In more recent times that usage has been transferred to the more precise but less vivid label, “speculative fiction.”
And the Science Fiction Writers of America have renamed themselves to the Science Fiction & Fantasy Writers of America (with the second “F” still invisible in their acronym), and bookstores have begun labeling their shelves “Science Fiction/Fantasy” instead of just science fiction, and so forth.
But the usage is still alive and common.
It’s what the World Science Fiction Convention means, and has always meant.
It’s how the Sci-Fi Channel gets to call itself “Sci-Fi” when they show plenty of fantasy and horror, too.

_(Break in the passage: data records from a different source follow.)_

theorem execLoop_full (hn : arg (s.vals [⟨a, false⟩]) 0 ≠ 0) (h0 : s.me.loop.lc0 ≠ 0) (h1 : s.me.loop.lc1 ≠ 0) :
    Stmt.takesTrap s (exec (.loop gd a t) s) 0x3C4 0 := by
  have both : (s.me.loop.lc0 != 0 && s.me.loop.lc1 != 0) = true := levelsFull_iff.2 ⟨h0, h1⟩
  rw [execLoop_counted h hg hc]
  dsimp only
  rw [if_neg hn, if_pos both]
  exact (State.Stands.taken h _).takesTrap 0x3C4 0

end

/-! ## Traps and returns (R126 of spec/07, R346 of spec/23) -/

theorem trapAfterStep_eq (code : Nat) (taddr : Word) (s : State) :
    trapAfterStep code taddr s = .next ((s.onMe Slot.complete).trapSlot s.agent code s.me.complete.pc taddr false) := by
  rw [trapAfterStep, State.me_onMe]
  rfl

/-- A handler's return: an update of the slot, then a transfer. -/
theorem State.onMe_goto {f : Slot → Slot} (hf : (f s.me).park.once = false) (t : Word) :
    (s.onMe f).goto t = .next (s.onMe fun x => (f x).jump t) := by
  rw [State.goto_alone _ t (by rwa [State.me_onMe]), State.onMe_onMe]

section

variable (ho : s.me.park.once = false)

include ho

theorem execTret_supervisor (hs : s.me.sup.sinh = true) : exec .tret s =
    .next (s.onMe fun x => ({ x with sup := { x.sup with sinh := false } } : Slot).jump x.sup.spc) := by
  rw [show exec .tret s = execTret s from rfl, execTret, if_pos hs, State.onMe_goto ho]
  exact congrArg Host.Outcome.next (State.onMe_congr rfl)

theorem execTret_context (hs : s.me.sup.sinh = false) (hi : s.me.trap.inh = true) : exec .tret s =
    .next (s.onMe fun x => ({ x with trap := { x.trap with inh := false } } : Slot).jump x.trap.tpc) := by
  rw [show exec .tret s = execTret s from rfl, execTret, if_neg (by simp [hs]), if_pos hi, State.onMe_goto ho]
  exact congrArg Host.Outcome.next (State.onMe_congr rfl)

theorem execTret_outside (hs : s.me.sup.sinh = false) (hi : s.me.trap.inh = false) : Stmt.takesTrap s (exec .tret s) 0x3C5 0 := by
  rw [show exec .tret s = execTret s from rfl, execTret, if_neg (by simp [hs]), if_neg (by simp [hi])]
  exact (State.Stands.here ho).takesTrap 0x3C5 0

end

end

end Sys2Proof.Machine

open Sys2Proof Sys2Proof.Machine

/-- Settles O14: one case of the loop step for each place of the PC. -/
theorem loopStepChoosesNextPc : Obligations.LoopStepChoosesNextPc := by
  intro x
  simp only [Slot.complete_loop, Slot.complete_pc]
  refine ⟨fun h => ?_, fun hi hs => ⟨fun n hn h0 he => ⟨fun hne => ?_, fun hz h1 => ?_, fun hz m hm h1 he1 => ?_⟩,
    fun h0 m hm h1 he1 => ?_, fun h0 h1 => ?_⟩⟩
  · rw [Slot.loopNext_handler h]
    exact ⟨rfl, rfl⟩
  · rw [Slot.loopNext_inner hi hs hn h0 he, if_pos hne]
    exact ⟨rfl, rfl⟩
  · subst hz
    rw [Slot.loopNext_inner hi hs hn h0 he, if_neg (not_not.2 rfl), if_neg h1]
    exact ⟨rfl, rfl⟩
  · subst hz
    rw [Slot.loopNext_inner hi hs hn h0 he, if_neg (not_not.2 rfl), if_pos ⟨h1, he1⟩, hm, BitVec.add_sub_cancel]
    exact ⟨rfl, rfl⟩
  · rw [Slot.loopNext_outer hi hs h0 hm h1 he1]
    exact ⟨rfl, rfl⟩
  · rw [Slot.loopNext_inside hi hs h0 h1]
    exact ⟨rfl, rfl⟩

It’s the usage implicit in Asimov’s Science Fiction magazine — and it’s what Escape Pod means when we call ourselves “The Science Fiction Podcast Magazine.”
Injecting ”and Fantasy” into that would be too many syllables and sound very clumsy.
And calling ourselves “The Speculative Fiction Podcast Magazine” would make sense to core fans but make it harder to reach out to those who aren’t in the conversation already.
“Science fiction” is a household term worldwide; “speculative fiction” is not.
Most people come here and get what we’re talking about, and in all longer descriptions we do mention fantasy too.
By this usage “Travels” is science fiction, simply because it appeared in a publication catering to the self-defined SF community and its appeal is among people who consider themselves science fiction fans.
What it’s about, by this usage, doesn’t really matter.
It’s clear to me that this is the perspective Mike is coming from — and he’s right, it’s the perspective the Hugo voters use too.
I don’t think this is any more or less valid than saying “Science fiction is about science.”
It’s just different.
But if neither side acknowledges that you’re talking about two different science fictions, this debate is just going to clunk along without really accomplishing anything.
(Though hopefully the participants are at least Having Fun discussing it.
I don’t object to argument here as long as no one is insulting anyone else personally — and that hasn’t happened.)